Will history repeat itself? Racine Transit monitors the impact of gasoline prices
RACINE — As fuel prices hit a record high this week, a Racine Transit (RYDE Racine) official wonders if history could repeat itself.
On Wednesday, AAA reported that the national average price for regular unleaded gasoline set a record high of $4.253 per gallon. The Wisconsin statewide average was not far behind at $3.991 per gallon, while the average price in Racine was $3.973 per gallon. Neither statewide nor Racine prices were at record highs, but they were close.
Racine Transit director Trevor Jung wondered aloud whether the high price of private vehicle travel might put some people off public transport – or trying it for the first time.
“People are rational. They are going to make choices that make sense for their wallet,” he said. “We hope people will choose public transit as an economical way to get around.
It’s happened before, Jung noted.
In the 1970s, two separate and sudden disruptions in Middle Eastern oil exports to the United States and allied countries caused shortages of petroleum products and rapidly rising prices.
The first was a five-month embargo in 1973-74 led by Arab oil producers against the United States, United Kingdom, Canada, Japan and the Netherlands. This action sent world crude oil prices up 300%. Retail gasoline prices in the United States have climbed 43% over a 12-month period.

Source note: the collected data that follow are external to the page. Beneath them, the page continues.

theorem handling_fetches (v : Word) : (handling v).fetch trapCtx = v := by
  have h : (List.replicate 16 (0 : Word) ++ [v]).getD 16 0 = v := by simp [List.getD]
  have h2 : emulatedWord (instrWord 0xC0 0) = true := by decide +kernel
  show (let w := (List.replicate 16 (0 : Word) ++ [v]).getD 16 0
    if (opcodeOf w == 0xB3 || opcodeOf w == 0xB4) && !emulatedWord (instrWord 0xC0 0) then tendWord else w) = v
  simp only [h, h2]
  simp

/-- In trap mode every word of the library can be the next one. -/
theorem witness_word_of_a_handler (v : Word) : Runs (handling v) 0 v trapCtx ent0 img0 ∧ goesOn trapCtx :=
  ⟨⟨running_runner _ _ _ _ rfl rfl rfl rfl (by decide +kernel), running_not_overtaken _ _ _, (fun h => by cases h), handling_fetches v⟩,
    .inr (show (0x3C10 : BitVec 14) ≠ 0x3FFF by decide)⟩

/-! ### Address, data and accumulator classes -/

/-- Fields at the given places of the 40 bits after the opcode. -/
def fields (l : List (Nat × Nat)) : BitVec 40 := BitVec.ofNat 40 (l.map fun p => p.2 * 2 ^ p.1).sum

theorem witness_AddressClassWritesItsResult : (∀ op, Runs (running (ctxOf (instrWord op 0)) ent0) 0 (instrWord op 0) (ctxOf (instrWord op 0)) ent0 img0
      ∧ goesOn (ctxOf (instrWord op 0))) ∧ ∀ l n : Nat, (0 : BitVec 40).extractLsb' l n = 0 :=
  ⟨fun _ => witness_word_of_a_program _, witness_zero_fields⟩

/-- Every condition and every summary of BRF, with flags under which it is taken and flags under which it is not. -/
theorem witness_FlagBranchesFollowTheirLanes : ∀ cond : Fin 14, ∀ sm : Fin 3,
    let f := fields [(36, cond.val), (34, sm.val)]
    f.extractLsb' 36 4 = BitVec.ofNat 4 cond.val ∧ f.extractLsb' 14 18 = 0 ∧ (f.extractLsb' 34 2).toNat < 3 ∧ (fTarget f).toNat < 0x3C00 := by
  decide +kernel

theorem test_brf_any_taken : (after (exec (.brf 0 (fields [(36, 0), (34, 0), (32, 0), (0, 9)]))
    (running { ctxOf (instrWord 0x5C (fields [(36, 0), (34, 0), (32, 0), (0, 9)])) with fl := 0x0400 } ent0))).map (fun c => (c.pc, c.fl))
    = some (9, 0x0400) := by decide +kernel

/-- No lane enabled: ANY is false (R145). -/
theorem test_brf_no_lane : (after (exec (.brf 0 (fields [(36, 1), (34, 0), (32, 1), (0, 9)]))
    (running (ctxOf (instrWord 0x5C (fields [(36, 1), (34, 0), (32, 1), (0, 9)]))) ent0))).map Ctx.pc = some 1 := by decide +kernel

/-- The branches: a taken target below the trap region, and an A register with a bit above 13. -/
theorem witness_AddressBranchesReachTheirTarget : (∀ cond : Fin 6, (fields [(37, cond.val)]).extractLsb' 37 3 = BitVec.ofNat 3 cond.val
      ∧ (fields [(37, cond.val)]).extractLsb' 14 15 = 0 ∧ (fTarget (fields [(37, cond.val), (0, 0x3BFF)])).toNat < 0x3C00)
    ∧ (BitVec.ofNat 48 0x4000).extractLsb' 14 34 ≠ 0 ∧ (BitVec.ofNat 48 0x3BFF).extractLsb' 14 34 = 0 := by decide +kernel

/-- CALL at index 0 leaves 1 in A15 (R140). -/
theorem test_call : (after (exec (.call 0 (fields [(0, 5)])) (running (ctxOf (instrWord 0x13 (fields [(0, 5)]))) ent0))).map
    (fun c => (c.pc, c.getA 15)) = some (5, 1) := by decide +kernel

theorem test_jmpr_high_bit : (after (exec (.jmpr 0 0) (running { ctxOf (instrWord 0x14 0) with a := Vector.replicate 16 0x4000 } ent0))).map
    (fun c => (c.pc, c.trap.map fun r => (r.tcause, r.taddr))) = some (0x3C40, some (4, 0x4000)) := by decide +kernel

/-- MOVH keeps the low 32 bits (R176). -/
theorem test_movh : (after (exec (.movh 0 (fields [(36, 2), (0, 0x02A0)])) (running { ctxOf (instrWord 0x03 (fields [(36, 2), (0, 0x02A0)])) with
    a := Vector.replicate 16 0xFFFF00704B1E } ent0))).map (fun c => c.getA 2) = some 0x02A000704B1E := by decide +kernel

/-- An arithmetic shift by 48 or more fills with the sign (R148). -/
theorem test_sara_wide : (after (exec (.sarai 0 (fields [(36, 1), (32, 2), (0, 200)])) (running { ctxOf (instrWord 0x0D (fields [(36, 1), (32, 2), (0, 200)])) with
    a := Vector.replicate 16 0x800000000000 } ent0))).map (fun c => c.getA 1) = some 0xFFFFFFFFFFFF := by decide +kernel

/-- The frame time stamp of the worked example of R44. -/
theorem test_ftime : (after (exec (.ftime 0 (fields [(36, 4)])) (running (ctxOf (instrWord 0x15 (fields [(36, 4)]))) ent0))).map
    (fun c => c.getA 4) = some 1717200000000 := by decide +kernel

theorem witness_LanewiseInstructions : (∀ op, Runs (running (ctxOf (instrWord op 0)) ent0) 0 (instrWord op 0) (ctxOf (instrWord op 0)) ent0 img0
      ∧ goesOn (ctxOf (instrWord op 0))) ∧ ∀ l n : Nat, (0 : BitVec 40).extractLsb' l n = 0 :=
  ⟨fun _ => witness_word_of_a_program _, witness_zero_fields⟩

/-- Both sides of the lane statement: K0 enables every lane, a mask of 0b1100 enables two. -/
theorem witness_DataClassLanesAndFlags : let c := { ctxOf 0 with k := Vector.replicate 3 0xC }
    (∀ n : Fin 4, c.enabled 0 n = true) ∧ c.enabled 1 0 = false ∧ c.enabled 1 3 = true := by decide +kernel

def quad4 (a b c d : Word) : Quad := #v[a, b, c, d]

In late 1973, long lines of motorists waiting to refuel at gas stations became the norm when the Nixon administration instructed gasoline retailers to voluntarily hold supplies by closing on Sundays. Congress passed a national speed limit of 55 miles per hour in 1974 as an energy-saving tactic. This lasted until the mid-90s.

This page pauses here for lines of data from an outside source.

-- ==== Sys2Proof/Machine/Operands.lean ====
section
/-!
DEFINITION. The two checks (60_exceptions.md R90, R91), the validation of a call in the written order (R98), the map from a
call to a request (30_encoding.md R39), and where a line's operands come from (10_state.md R11).
-/

namespace Sys2Proof

/-- `ValidU53(v)` (60_exceptions.md R90): the range check and nothing more (90_conflicts.md C2). -/
def HostValue.validU53 : HostValue → Bool
  | .integer z => decide (0 ≤ z ∧ z ≤ Config.max53)
  | .notAnInteger => false
  | .unclassified => false

/-- `ValidShift(v)` (60_exceptions.md R91). -/
def HostValue.validShift : HostValue → Bool
  | .integer z => decide (0 ≤ z ∧ z < Config.width)
  | .notAnInteger => false
  | .unclassified => false

/-- `ValidShift` on the port: only `n < 53` can fail there (60_exceptions.md R91, R99). -/
def Amount.valid (n : Amount) : Bool :=
  decide (n.toNat < Config.width)

/-- The unsigned number a valid argument puts on its port, unchanged (30_encoding.md R39). -/
def HostValue.toPort (w : Nat) : HostValue → BitVec w
  | .integer z => BitVec.ofNat w z.toNat
  | .notAnInteger => 0
  | .unclassified => 0

/-- The operand check of one argument; a value that cannot be classified passes no judgement (60_exceptions.md R92). -/
def HostValue.checkU53 (v : HostValue) : Checked Word :=
  if v = .unclassified then .unclassified
  else if v.validU53 then .valid (v.toPort 53) else .invalid

/-- The shift check of one argument. -/
def HostValue.checkShift (v : HostValue) : Checked Amount :=
  if v = .unclassified then .unclassified
  else if v.validShift then .valid (v.toPort 6) else .invalid

/-- Go on with the valid argument; the first failure is the one reported (60_exceptions.md R98). -/
def Checked.orReject {α : Type} (c : Checked α) (e : ErrorKind) (go : α → Admission) : Admission :=
  match c with
  | .valid x => go x
  | .invalid => .rejected e
  | .unclassified => .unclassified

/-- Two operands, the first checked first (30_encoding.md R39; ignored port `n` driven with 0, log entry 7). -/
def validateTwo (op : OpCode) (a b : HostValue) : Admission :=
  a.checkU53.orReject .invalidOperand fun x =>
    b.checkU53.orReject .invalidOperand fun y =>
      .request { op := op, a := x, b := y, n := 0 }

/-- An operand, then a shift amount, checked whole in front of the ports (30_encoding.md R39; log entry 17; ignored port `b`
driven with 0, log entry 7). -/
def validateShift (op : OpCode) (a n : HostValue) : Admission :=
  a.checkU53.orReject .invalidOperand fun x =>
    n.checkShift.orReject .invalidShiftAmount fun k =>
      .request { op := op, a := x, b := 0, n := k }

/-- The call level in front of the ports (30_encoding.md R39; the order of 60_exceptions.md R98, log entry 14). -/
def validateCall : Call HostValue → Admission
  | .not a =>
    a.checkU53.orReject .invalidOperand fun x => .request { op := 0, a := x, b := 0, n := 0 }
  | .and a b => validateTwo 1 a b
  | .or a b => validateTwo 2 a b
  | .xor a b => validateTwo 3 a b
  | .lshift a n => validateShift 4 a n
  | .urshift a n => validateShift 5 a n

namespace Machine

/-- The pattern a source puts on an operand port, or the exchange whose result is missing (60_exceptions.md R105). -/
def readSource (s : State) : Source → Except Nat Word
  | .pattern v => .ok v
  | .result k =>
    match s.resultOf k with
    | some v => .ok v
    | none => .error k

/-- The host value of a call's argument; a result is the integer it is (30_encoding.md R38: always in range). -/
def readArg (s : State) : CallArg → Except Nat HostValue
  | .value v => .ok v
  | .result k =>
    match s.resultOf k with
    | some v => .ok (.integer v.toNat)
    | none => .error k

/-- Both values, or the first that is missing. -/
def both {α β γ : Type} (f : α → β → γ) (x : Except Nat α) (y : Except Nat β) : Except Nat γ :=
  match x with
  | .error k => .error k
  | .ok u =>
    match y with
    | .error k => .error k
    | .ok v => .ok (f u v)

/-- A call with every argument read. -/
def readCall (s : State) : Call CallArg → Except Nat (Call HostValue)
  | .not a => (readArg s a).map .not
  | .and a b => both .and (readArg s a) (readArg s b)
  | .or a b => both .or (readArg s a) (readArg s b)
  | .xor a b => both .xor (readArg s a) (readArg s b)
  | .lshift a n => both .lshift (readArg s a) (readArg s n)
  | .urshift a n => both .urshift (readArg s a) (readArg s n)

end Machine

end Sys2Proof
end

A second oil shock for the United States came in 1979 when oil production in the Middle East plummeted following the Iranian Revolution. Crude oil prices have doubled over a 12 month period. Half a dozen states (not Wisconsin) enforced gasoline rationing for part of the year.
An advantage for buses
The region’s public transit systems – including the one operated by the City of Racine – benefited from the gas-pump sticker shock of the 1970s.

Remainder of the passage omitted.